Work request — All lines between the start of the listing below and the line containing "s.resetLow := rfl", inclusive, must be repeated exactly.

Segment Start: Available records

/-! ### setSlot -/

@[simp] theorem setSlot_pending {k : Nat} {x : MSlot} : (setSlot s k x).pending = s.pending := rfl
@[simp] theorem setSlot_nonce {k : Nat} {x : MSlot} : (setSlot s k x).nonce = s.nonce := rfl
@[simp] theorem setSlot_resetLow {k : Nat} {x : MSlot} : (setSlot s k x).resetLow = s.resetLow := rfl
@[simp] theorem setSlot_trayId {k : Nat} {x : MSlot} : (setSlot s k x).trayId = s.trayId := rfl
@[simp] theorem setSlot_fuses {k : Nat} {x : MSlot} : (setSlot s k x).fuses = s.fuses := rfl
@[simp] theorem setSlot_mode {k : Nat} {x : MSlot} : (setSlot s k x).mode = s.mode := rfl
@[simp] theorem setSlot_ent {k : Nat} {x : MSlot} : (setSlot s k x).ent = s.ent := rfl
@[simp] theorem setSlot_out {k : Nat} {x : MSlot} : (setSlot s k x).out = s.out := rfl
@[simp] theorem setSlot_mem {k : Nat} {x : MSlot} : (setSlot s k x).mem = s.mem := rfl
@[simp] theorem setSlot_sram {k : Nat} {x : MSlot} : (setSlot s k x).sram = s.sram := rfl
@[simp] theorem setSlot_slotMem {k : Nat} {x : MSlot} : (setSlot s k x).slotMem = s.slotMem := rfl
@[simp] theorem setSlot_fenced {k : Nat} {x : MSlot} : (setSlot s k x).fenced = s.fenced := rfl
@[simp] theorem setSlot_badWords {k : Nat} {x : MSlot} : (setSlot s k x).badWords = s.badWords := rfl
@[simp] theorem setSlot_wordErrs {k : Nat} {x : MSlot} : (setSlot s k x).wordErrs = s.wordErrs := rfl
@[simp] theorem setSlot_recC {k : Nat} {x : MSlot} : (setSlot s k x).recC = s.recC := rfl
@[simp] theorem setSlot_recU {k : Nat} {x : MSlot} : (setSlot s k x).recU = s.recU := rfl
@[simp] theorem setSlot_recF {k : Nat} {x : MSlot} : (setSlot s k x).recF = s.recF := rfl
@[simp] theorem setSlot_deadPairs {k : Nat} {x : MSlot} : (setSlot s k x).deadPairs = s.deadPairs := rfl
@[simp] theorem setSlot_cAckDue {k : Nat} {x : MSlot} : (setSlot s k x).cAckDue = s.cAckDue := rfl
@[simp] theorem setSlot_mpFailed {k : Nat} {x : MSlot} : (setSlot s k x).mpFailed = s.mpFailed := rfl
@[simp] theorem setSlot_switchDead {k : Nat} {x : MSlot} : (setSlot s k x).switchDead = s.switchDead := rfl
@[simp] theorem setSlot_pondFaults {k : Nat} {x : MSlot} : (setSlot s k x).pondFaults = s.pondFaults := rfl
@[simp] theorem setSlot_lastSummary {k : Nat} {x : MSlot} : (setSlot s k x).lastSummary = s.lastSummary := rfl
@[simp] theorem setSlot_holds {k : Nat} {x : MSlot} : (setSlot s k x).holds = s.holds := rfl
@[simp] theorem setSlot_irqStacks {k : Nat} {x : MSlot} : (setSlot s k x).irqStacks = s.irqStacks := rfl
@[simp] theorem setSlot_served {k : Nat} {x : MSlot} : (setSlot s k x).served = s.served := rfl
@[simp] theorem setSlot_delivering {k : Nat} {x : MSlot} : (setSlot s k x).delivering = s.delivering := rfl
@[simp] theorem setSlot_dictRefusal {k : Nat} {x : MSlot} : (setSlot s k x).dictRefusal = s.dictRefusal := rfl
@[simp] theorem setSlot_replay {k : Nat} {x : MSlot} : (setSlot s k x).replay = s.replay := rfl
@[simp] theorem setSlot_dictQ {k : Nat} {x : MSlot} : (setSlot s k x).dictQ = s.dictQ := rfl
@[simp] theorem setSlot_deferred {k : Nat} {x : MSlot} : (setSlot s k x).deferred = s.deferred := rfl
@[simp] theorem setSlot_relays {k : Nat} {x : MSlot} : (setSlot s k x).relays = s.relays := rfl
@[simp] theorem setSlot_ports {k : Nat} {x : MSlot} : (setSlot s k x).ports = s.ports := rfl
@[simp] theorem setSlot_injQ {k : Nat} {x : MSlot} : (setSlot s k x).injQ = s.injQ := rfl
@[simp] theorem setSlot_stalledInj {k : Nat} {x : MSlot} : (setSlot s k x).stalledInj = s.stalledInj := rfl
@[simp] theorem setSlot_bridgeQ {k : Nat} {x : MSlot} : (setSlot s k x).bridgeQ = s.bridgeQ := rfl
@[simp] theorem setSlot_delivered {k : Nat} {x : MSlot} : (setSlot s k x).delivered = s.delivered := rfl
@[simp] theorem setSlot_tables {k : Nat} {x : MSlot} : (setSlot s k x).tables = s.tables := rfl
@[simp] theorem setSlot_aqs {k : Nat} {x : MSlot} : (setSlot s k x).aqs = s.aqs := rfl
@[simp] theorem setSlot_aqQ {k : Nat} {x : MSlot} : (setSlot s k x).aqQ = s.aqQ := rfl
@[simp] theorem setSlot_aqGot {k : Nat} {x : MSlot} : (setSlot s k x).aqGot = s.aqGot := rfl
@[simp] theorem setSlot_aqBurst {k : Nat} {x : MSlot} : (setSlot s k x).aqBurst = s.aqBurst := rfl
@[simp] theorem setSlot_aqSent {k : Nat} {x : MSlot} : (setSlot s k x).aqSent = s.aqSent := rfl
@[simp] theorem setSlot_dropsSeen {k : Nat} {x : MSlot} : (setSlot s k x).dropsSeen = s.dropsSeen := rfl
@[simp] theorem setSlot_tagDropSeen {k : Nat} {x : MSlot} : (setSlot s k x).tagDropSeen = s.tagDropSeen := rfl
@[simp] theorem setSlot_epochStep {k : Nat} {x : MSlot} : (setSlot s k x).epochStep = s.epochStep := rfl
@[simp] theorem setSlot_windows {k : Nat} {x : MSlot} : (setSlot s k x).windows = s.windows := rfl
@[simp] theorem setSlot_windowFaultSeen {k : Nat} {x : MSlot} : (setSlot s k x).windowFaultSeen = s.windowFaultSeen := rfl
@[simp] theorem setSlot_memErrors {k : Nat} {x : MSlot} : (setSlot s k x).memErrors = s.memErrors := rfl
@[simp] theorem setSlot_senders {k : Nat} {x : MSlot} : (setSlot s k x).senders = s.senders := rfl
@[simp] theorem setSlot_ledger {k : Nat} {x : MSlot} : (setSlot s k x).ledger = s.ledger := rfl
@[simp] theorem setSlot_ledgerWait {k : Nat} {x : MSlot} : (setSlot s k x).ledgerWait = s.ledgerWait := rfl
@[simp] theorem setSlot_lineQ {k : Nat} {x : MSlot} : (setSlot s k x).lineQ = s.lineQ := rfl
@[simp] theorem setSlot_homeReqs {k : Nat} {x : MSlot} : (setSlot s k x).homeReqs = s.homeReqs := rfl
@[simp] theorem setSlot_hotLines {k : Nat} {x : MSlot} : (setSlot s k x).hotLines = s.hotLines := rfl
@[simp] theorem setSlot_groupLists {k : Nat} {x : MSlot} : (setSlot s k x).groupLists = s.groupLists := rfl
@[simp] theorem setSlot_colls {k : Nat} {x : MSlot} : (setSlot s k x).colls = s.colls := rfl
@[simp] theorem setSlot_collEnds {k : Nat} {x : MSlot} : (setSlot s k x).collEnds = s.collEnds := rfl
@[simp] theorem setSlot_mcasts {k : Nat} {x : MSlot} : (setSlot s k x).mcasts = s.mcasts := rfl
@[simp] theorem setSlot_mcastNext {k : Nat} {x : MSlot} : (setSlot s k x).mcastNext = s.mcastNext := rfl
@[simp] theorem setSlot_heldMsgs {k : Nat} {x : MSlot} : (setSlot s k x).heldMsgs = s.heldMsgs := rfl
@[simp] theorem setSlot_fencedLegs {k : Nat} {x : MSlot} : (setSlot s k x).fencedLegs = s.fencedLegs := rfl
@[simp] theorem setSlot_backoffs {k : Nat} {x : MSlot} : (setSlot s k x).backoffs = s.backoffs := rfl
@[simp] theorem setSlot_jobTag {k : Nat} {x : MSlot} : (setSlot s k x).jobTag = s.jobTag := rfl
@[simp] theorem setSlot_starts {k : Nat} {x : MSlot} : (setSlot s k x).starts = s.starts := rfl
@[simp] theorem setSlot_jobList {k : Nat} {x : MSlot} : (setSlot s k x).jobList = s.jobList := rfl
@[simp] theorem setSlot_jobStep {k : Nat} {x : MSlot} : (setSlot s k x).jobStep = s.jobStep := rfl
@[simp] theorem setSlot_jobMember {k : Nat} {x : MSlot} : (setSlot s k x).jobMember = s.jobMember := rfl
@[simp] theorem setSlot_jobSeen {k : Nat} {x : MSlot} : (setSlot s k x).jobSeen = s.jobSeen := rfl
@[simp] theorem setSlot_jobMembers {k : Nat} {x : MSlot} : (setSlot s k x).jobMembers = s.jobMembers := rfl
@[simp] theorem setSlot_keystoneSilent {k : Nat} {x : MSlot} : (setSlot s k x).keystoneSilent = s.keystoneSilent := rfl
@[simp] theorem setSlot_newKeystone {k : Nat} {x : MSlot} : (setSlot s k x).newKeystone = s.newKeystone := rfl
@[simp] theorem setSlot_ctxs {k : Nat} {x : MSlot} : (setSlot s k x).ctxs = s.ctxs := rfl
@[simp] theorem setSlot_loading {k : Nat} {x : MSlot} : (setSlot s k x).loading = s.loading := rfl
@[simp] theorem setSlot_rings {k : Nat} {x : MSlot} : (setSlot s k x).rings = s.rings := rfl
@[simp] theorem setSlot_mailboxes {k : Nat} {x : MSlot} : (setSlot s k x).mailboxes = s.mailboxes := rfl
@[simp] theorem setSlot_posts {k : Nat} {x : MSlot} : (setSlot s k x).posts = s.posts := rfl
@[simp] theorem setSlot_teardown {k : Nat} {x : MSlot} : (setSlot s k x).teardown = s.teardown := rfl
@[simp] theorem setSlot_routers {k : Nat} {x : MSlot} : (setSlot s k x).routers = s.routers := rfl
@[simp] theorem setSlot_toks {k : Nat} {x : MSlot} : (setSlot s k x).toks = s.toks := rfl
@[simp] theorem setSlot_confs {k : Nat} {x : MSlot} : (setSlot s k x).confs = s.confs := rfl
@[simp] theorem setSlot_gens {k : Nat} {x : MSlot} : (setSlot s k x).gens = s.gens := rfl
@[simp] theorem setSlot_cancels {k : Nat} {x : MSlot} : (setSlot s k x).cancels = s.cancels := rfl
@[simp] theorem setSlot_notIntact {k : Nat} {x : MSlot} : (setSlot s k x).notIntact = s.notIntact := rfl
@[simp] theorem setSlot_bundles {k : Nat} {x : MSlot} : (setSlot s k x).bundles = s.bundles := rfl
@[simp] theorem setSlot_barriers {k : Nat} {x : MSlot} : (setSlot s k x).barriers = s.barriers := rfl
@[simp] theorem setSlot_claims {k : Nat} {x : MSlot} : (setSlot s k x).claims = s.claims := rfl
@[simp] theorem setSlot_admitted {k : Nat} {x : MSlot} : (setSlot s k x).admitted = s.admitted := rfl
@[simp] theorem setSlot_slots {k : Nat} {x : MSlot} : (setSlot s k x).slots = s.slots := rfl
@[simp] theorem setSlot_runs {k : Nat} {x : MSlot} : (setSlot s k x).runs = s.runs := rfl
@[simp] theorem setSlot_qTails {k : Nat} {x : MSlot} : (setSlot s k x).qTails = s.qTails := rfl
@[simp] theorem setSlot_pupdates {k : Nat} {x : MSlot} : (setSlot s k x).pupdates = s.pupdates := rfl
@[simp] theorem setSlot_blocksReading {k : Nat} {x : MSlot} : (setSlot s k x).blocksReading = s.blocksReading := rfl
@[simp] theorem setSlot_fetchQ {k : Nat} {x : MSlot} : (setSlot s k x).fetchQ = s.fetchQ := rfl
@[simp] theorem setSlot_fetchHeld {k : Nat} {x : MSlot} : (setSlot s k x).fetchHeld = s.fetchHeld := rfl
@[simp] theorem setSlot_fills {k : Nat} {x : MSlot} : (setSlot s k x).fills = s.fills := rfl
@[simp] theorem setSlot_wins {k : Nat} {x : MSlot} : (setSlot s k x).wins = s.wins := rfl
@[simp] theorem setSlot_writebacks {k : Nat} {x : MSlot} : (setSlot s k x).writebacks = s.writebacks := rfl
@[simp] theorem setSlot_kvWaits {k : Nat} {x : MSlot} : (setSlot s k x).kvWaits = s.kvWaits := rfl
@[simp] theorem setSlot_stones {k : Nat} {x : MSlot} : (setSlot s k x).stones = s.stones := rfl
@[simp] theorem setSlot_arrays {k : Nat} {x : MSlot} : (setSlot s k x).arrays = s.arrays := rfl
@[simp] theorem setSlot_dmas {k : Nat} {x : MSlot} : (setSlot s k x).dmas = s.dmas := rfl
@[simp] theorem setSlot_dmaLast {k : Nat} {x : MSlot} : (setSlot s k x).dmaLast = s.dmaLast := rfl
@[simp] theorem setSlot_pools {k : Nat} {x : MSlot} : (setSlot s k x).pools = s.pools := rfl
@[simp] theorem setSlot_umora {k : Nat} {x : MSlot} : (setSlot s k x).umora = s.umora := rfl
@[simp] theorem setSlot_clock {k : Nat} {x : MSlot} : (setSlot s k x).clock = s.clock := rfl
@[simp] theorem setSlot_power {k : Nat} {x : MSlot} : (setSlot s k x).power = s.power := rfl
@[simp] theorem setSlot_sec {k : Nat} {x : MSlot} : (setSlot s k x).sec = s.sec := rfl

Segment End: Available records

Exercise answer —
/-! ### setSlot -/

@[simp] theorem setSlot_pending {k : Nat} {x : MSlot} : (setSlot s k x).pending = s.pending := rfl
@[simp] theorem setSlot_nonce {k : Nat} {x : MSlot} : (setSlot s k x).nonce = s.nonce := rfl
@[simp] theorem setSlot_resetLow {k : Nat} {x : MSlot} : (setSlot s k x).resetLow = s.resetLow := rfl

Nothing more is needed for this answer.